Pull the last 100 outputs and evaluate them against the business's current standard for that workflow. Record the accuracy rate, exception rate, and correction rate. Those numbers become the baseline. Then define the acceptable threshold for each metric and assign a named person to check them on a fixed schedule.
What does it mean when success criteria are met but the team still finds the agent unhelpful? This indicates the criteria are weak — they measure process activity rather than output quality. An agent that sends status updates on time but writes updates the team rewrites before sending is meeting a process criterion while failing a quality one. When this pattern appears, replace the process criteria with quality criteria: what rate of drafts can be sent without significant editing? That is the relevant measure.
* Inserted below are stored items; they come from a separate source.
-- ==== Sys2Proof/Machine/Script.lean ====
section
/-! DEFINITION. How a host writes its accesses: the command syntax, host scripts and macros of 30_encoding.md R118 to R120, as
lists of host events, and the sends and receives of a session (70_reset_and_hazards.md R352, R355). None of it is state or
behaviour of the block (log 14). -/

namespace Sys2Proof.Machine

/-! ## Commands as text (R118) -/

/-- A command line split into its mnemonic, letter by letter, and its operands `s=` and `w=`, each present or absent. -/
structure CommandText where
  mnemonic : List Char
  s : Option Bool
  w : Option Nat
deriving DecidableEq, Repr

/-- A command that takes `s=` alone; absent it is 0. -/
def withStop (t : CommandText) (i : Bool → Instr) : Option Instr :=
  if t.w.isNone then some (i (t.s.getD false)) else none

/-- A command without operands. -/
def withoutOperands (t : CommandText) (i : Instr) : Option Instr :=
  if t.s.isNone && t.w.isNone then some i else none

/-- R118: the command a line stands for. Mnemonics are case-insensitive; `w=` is required for `bdec`, and nowhere else allowed. -/
def assemble (t : CommandText) : Option Instr :=
  match t.mnemonic.map Char.toLower with
  | ['b', 'e', 'n', 'c'] => withStop t .benc
  | ['b', 'd', 'e', 'c'] => t.w.bind fun w => if w < 256 then some (.bdec (t.s.getD false) w) else none
  | ['e', 'n', 'c', '.', 'h', 's'] => withStop t .encHs
  | ['e', 'n', 'c', '.', 'v', 'e', 'r'] => withStop t .encVer
  | ['e', 'n', 'c', '.', 'n', 'u', 'm'] => withStop t .encNum
  | ['e', 'n', 'c', '.', 'c', 'h', 'r'] => withStop t .encChr
  | ['e', 'n', 'c', '.', 'r', 's'] => withStop t .encRs
  | ['d', 'e', 'c', '.', 'h', 's'] => withStop t .decHs
  | ['d', 'e', 'c', '.', 'v', 'e', 'r'] => withStop t .decVer
  | ['d', 'e', 'c', '.', 'n', 'u', 'm'] => withStop t .decNum
  | ['d', 'e', 'c', '.', 'c', 'h', 'r'] => withStop t .decChr
  | ['d', 'e', 'c', '.', 'r', 's'] => withStop t .decRs
  | ['c', 'h', 'k', 's', 'u', 'm'] => withoutOperands t .chksum
  | ['c', 'l', 'r'] => withoutOperands t .clr
  | _ => none

/-! ## Script lines (R119) -/

/-- `wr R, v` for a register. -/
def wrReg (r : RegName) (v : Word) : HostEvent := .writeWord (BitVec.ofNat 19 r.offset) v

/-- `rd R` for a register. -/
def rdReg (r : RegName) : HostEvent := .readWord (BitVec.ofNat 19 r.offset)

/-- The address of word `k` of entry `i`: 0 lo, 1 hi, 2 w, 3 aux (R82). -/
def entryAddr (i k : Nat) : Addr := BitVec.ofNat 19 (valueBase + 16 * i + 4 * k)

/-- `wr x[i].lo, v`. -/
def wrLo (i : Nat) (v : Word) : HostEvent := .writeWord (entryAddr i 0) v

/-- `wr x[i].hi, v`. -/
def wrHi (i : Nat) (v : Word) : HostEvent := .writeWord (entryAddr i 1) v

/-- `wr x[i].w, v`. -/
def wrWidth (i : Nat) (v : Word) : HostEvent := .writeWord (entryAddr i 2) v

/-- `wr x[i].aux, v`. -/
def wrAux (i : Nat) (v : Word) : HostEvent := .writeWord (entryAddr i 3) v

/-- `wr ibuf[j], v`. -/
def wrIbuf (j : Nat) (v : Word) : HostEvent := .writeWord (BitVec.ofNat 19 (ibufBase + j)) v

/-- `wrb ibuf[j], b`. -/
def wrbIbuf (j : Nat) (b : Byte) : HostEvent := .writeByte (BitVec.ofNat 19 (ibufBase + j)) b

/-- `rdb obuf[j]`. -/
def rdbObuf (j : Nat) : HostEvent := .readByte (BitVec.ofNat 19 (obufBase + j))

/-- `cmd <command>`. -/
def cmd (i : Instr) : HostEvent := wrReg .cmd (encode i)

/-! ## Macros (R120) -/

/-- `ldc i, v`. -/
def ldc (i : Nat) (v : BitVec 64) : List HostEvent := [wrLo i (v.setWidth 32), wrHi i (v.extractLsb' 32 32)]

/-- `ldv i, w, v`. -/
def ldv (i : Nat) (w : BitVec 8) (v : BitVec 64) : List HostEvent := wrWidth i (w.setWidth 32) :: ldc i v

/-- `setn n`. -/
def setn (n : Nat) : List HostEvent := [wrReg .count (BitVec.ofNat 32 n)]

/-- `ldstr s`. -/
def ldstr (text : List Byte) : List HostEvent :=
  (text.zipIdx.flatMap fun c => ldc c.2 (c.1.setWidth 64)) ++ setn text.length

/-- `ldin b0 b1 ...`. -/
def ldin (bytes : List Byte) : List HostEvent :=
  (bytes.zipIdx.map fun b => wrbIbuf b.2 b.1) ++ [wrReg .inLen (BitVec.ofNat 32 bytes.length)]

/-! ## A session's sends and receives (R352, R355) -/

/-- R157: the bytes of a chunk of `n` values of a type. -/
def chunkBytes (ty : ProtoType) (n : Nat) (stop : Bool) : Nat := ceilDiv (n * (wireWidth ty + stop.toNat)) 8

/-- R352: one field is one chunk of one encode; `stop` is HOST_STOP of its type, whose choice by the spec is 1. -/
def sendField (ty : ProtoType) (v : BitVec 64) (stop : Bool) : List HostEvent := ldc 0 v ++ setn 1 ++ [cmd (encOf stop ty)]

/-- R352: a string is one chunk of one ENC.CHR. -/
def sendString (text : List Byte) (stop : Bool) : List HostEvent := ldstr text ++ [cmd (.encChr stop)]

/-- R352: one chunk is decoded by one decode, over exactly its bytes (R344, R345). -/
def receive (ty : ProtoType) (bytes : List Byte) (stop : Bool) : List HostEvent := ldin bytes ++ [cmd (decOf stop ty)]

end Sys2Proof.Machine
end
How do you handle an agent that is working correctly on its core workflow but failing on edge cases? Edge case failure without core workflow failure is normal for newly launched agents and agents experiencing gradual scope expansion. The response depends on edge case volume: if under 10% of inputs are edge cases, handle them manually and document the pattern for the next brief update; if over 20%, the brief needs updating to cover the most common edge case types before the manual handling burden exceeds the value the agent creates on core cases.
How do you communicate to the team that an agent is working correctly? A brief update every four to six weeks — "the agent's correction rate this month was X%, exception rate was Y%, no significant integration issues" — creates shared understanding of what the agent is actually doing. Teams that receive no communication about agent quality tend to either over-trust or under-trust the outputs; neither is optimal. A simple report card normalizes the conversation about agent quality and makes it easier to escalate when the numbers start moving in the wrong direction.
Is there a way to track success criteria automatically rather than manually? For well-defined success criteria, yes. Correction rate can be tracked via approval workflow data — how often is a draft approved without edit versus edited before approval. Exception rate is typically available in the agent's log. Integration health checks for specific fields can be automated as a data validation query. The manual work is the log-reading and pattern recognition — identifying what the exceptions have in common and whether the corrections cluster around specific output types. That interpretation step is not automatable.